In December, the Bakubung platinum mine was rocked by an underground sit-in protest by employees. There had been disputes with mineworkers prior to the sit-in, some who felt that they were being unfairly treated by the company over retrenchment processes by the mine.

In November last year, Wesizwe said it was pursuing negotiations pursuant to retrenchments at the Bakubung mine, which was switching to new mining methods. This was aimed at reducing operating expenditures and putting the company on a profitable path.

Now, Wesizwe has said that it has completed Section 189 negotiations with mineworkers affected by its switch to a new mining method.

“Shareholders are now advised that the Section 189 process was concluded in Q2 2024 after lengthy engagements relating to the rationale and analysis of the impact on the community,” Wesizwe said yesterday.

It had been feared that the restructuring of the mine’s mode of operations would impact as many as 345 employees.

Wesizwe said out of the 345 redundant positions, an unnamed number of employees had been laid off due to natural attrition, while other employees had been transferred to in-house vacancies. Others had opted for voluntary separation packages, the company said.

“Ultimately, only 13 employees were retrenched, of which seven of the 13 are to be absorbed by the company’s training services provider,” Wesizwe said in a statement.

The company also issued an update in relation to its operational restructuring exercise. It said although underground mining through vertical shafts had proven to be complex and was taking longer to execute, there had been progress with development of critical infrastructure geared to opening up the ore body and facilitate future stoping activities at the Bakubung mine.

“The current underground activities include the development, construction and equipping of permanent infrastructure such as ore passes, silos, workshops, permanent water and power services amongst others to support future stoping activities,” the company said.

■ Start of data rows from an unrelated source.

/-- The pass over `n` positions from `i` on: the address and the mask, or none at a `(1,1)` pair. -/
def walk (m : Word64) (rd : Reads) : Nat → Nat → Word64 → Word64 → Option (Word64 × Word64)
  | 0, _, a, wmask => some (a, wmask)
  | n + 1, i, a, wmask =>
    if (rd i).1 && (rd i).2 then none
    else walk m rd n (i + 1) (setBit a i (searchChoice m (highestSet m) i (rd i).1 (rd i).2))
      (searchMask (highestSet m) i (rd i).1 (rd i).2 wmask)

/-- A whole pass from mask `m`. -/
def searchPass (m : Word64) (rd : Reads) : Option (Word64 × Word64) := walk m rd 64 0 0#64 m

/-- The trace of the triplet of position `i` when no error ends it (R98). -/
def tripletTrace (m : Word64) (rd : Reads) (i : Nat) : List PinEvent :=
  readSlotTrace Config.profile (rd i).1 ++ readSlotTrace Config.profile (rd i).2
    ++ writeSlotTrace Config.profile (searchChoice m (highestSet m) i (rd i).1 (rd i).2)

/-- The trace of the 64 triplets. -/
def tripletsTrace (m : Word64) (rd : Reads) : List PinEvent := (List.range 64).flatMap (tripletTrace m rd)

/-- The reads of a pass whose first triplet starts at answer `k`: a triplet looks at the pins eight times. -/
def State.readsAt (s : State) (k : Nat) : Reads := fun i => (s.readAt (k + 8 * i), s.readAt (k + 8 * i + 3))

/-! ## A bus of slaves (R187, R189; the hypothesis R7 allows a proof to make about the environment) -/

/-- What a triplet at position `i` reads when the slaves with the codes `active` take part: the wired-AND of their bits,
and of the complements. -/
def busReads (active : List Word64) (i : Nat) : Bool × Bool :=
  (active.all fun c => c.getLsbD i, active.all fun c => !c.getLsbD i)

/-- A pass over `n` positions from `i` on against the slaves still taking part; a slave that disagrees with the bit
written back stops taking part. -/
def busWalk (m : Word64) : Nat → Nat → List Word64 → Word64 → Word64 → Option (Word64 × Word64)
  | 0, _, _, a, wmask => some (a, wmask)
  | n + 1, i, active, a, wmask =>
    if (busReads active i).1 && (busReads active i).2 then none
    else
      let c := searchChoice m (highestSet m) i (busReads active i).1 (busReads active i).2
      busWalk m n (i + 1) (active.filter fun x => x.getLsbD i == c) (setBit a i c)
        (searchMask (highestSet m) i (busReads active i).1 (busReads active i).2 wmask)

/-- A whole pass from mask `m` against the slaves with the codes given. -/
def busPass (codes : List Word64) (m : Word64) : Option (Word64 × Word64) := busWalk m 64 0 codes 0#64 m

/-- `k` passes one after the other, each with the mask the last one left: the addresses and the final mask. -/
def busPasses (codes : List Word64) : Nat → Word64 → Option (List Word64 × Word64)
  | 0, m => some ([], m)
  | k + 1, m =>
    match busPass codes m with
    | none => none
    | some (a, m') =>
      match busPasses codes k m' with
      | none => none
      | some (l, m'') => some (a :: l, m'')

/-- The slaves that agree with `a` in the bits below `i`: those still taking part at position `i` of a pass that has
written back the bits of `a`. -/
def takingPart (codes : List Word64) (a : Word64) (i : Nat) : List Word64 :=
  codes.filter fun c => (List.range i).all fun j => c.getLsbD j == a.getLsbD j

end Sys2Proof.Machine
end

Wesizwe’s stoping production ramp-up was now set to commence in the first quarter of 2025, following the expected completion of development of the underground critical infrastructure.

This process is envisaged to result in the company’s underground mining ramp-up reaching 83 000 tons per month. There is already some 500 000 tons of incidental ore stockpile from the on reef development activities at Bakubung.

“As soon as the plant rectification plan is completed then the concentrator ramp up will commence in Q4 2025,” explained Wesizwe.

It had faced some setbacks during hot commissioning of the concentrator plant, with certain defects identified in the plant requiring rectification.

The company had consequently appointed “an experienced team of industry experts to develop a rectification plan” and “a contract has been awarded to an experienced contractor to commence the concentrator plant rectification” plan starting in the last quarter of the current year.

Shares in Wesizwe traded 4.26% weaker in afternoon trade yesterday at R0.45.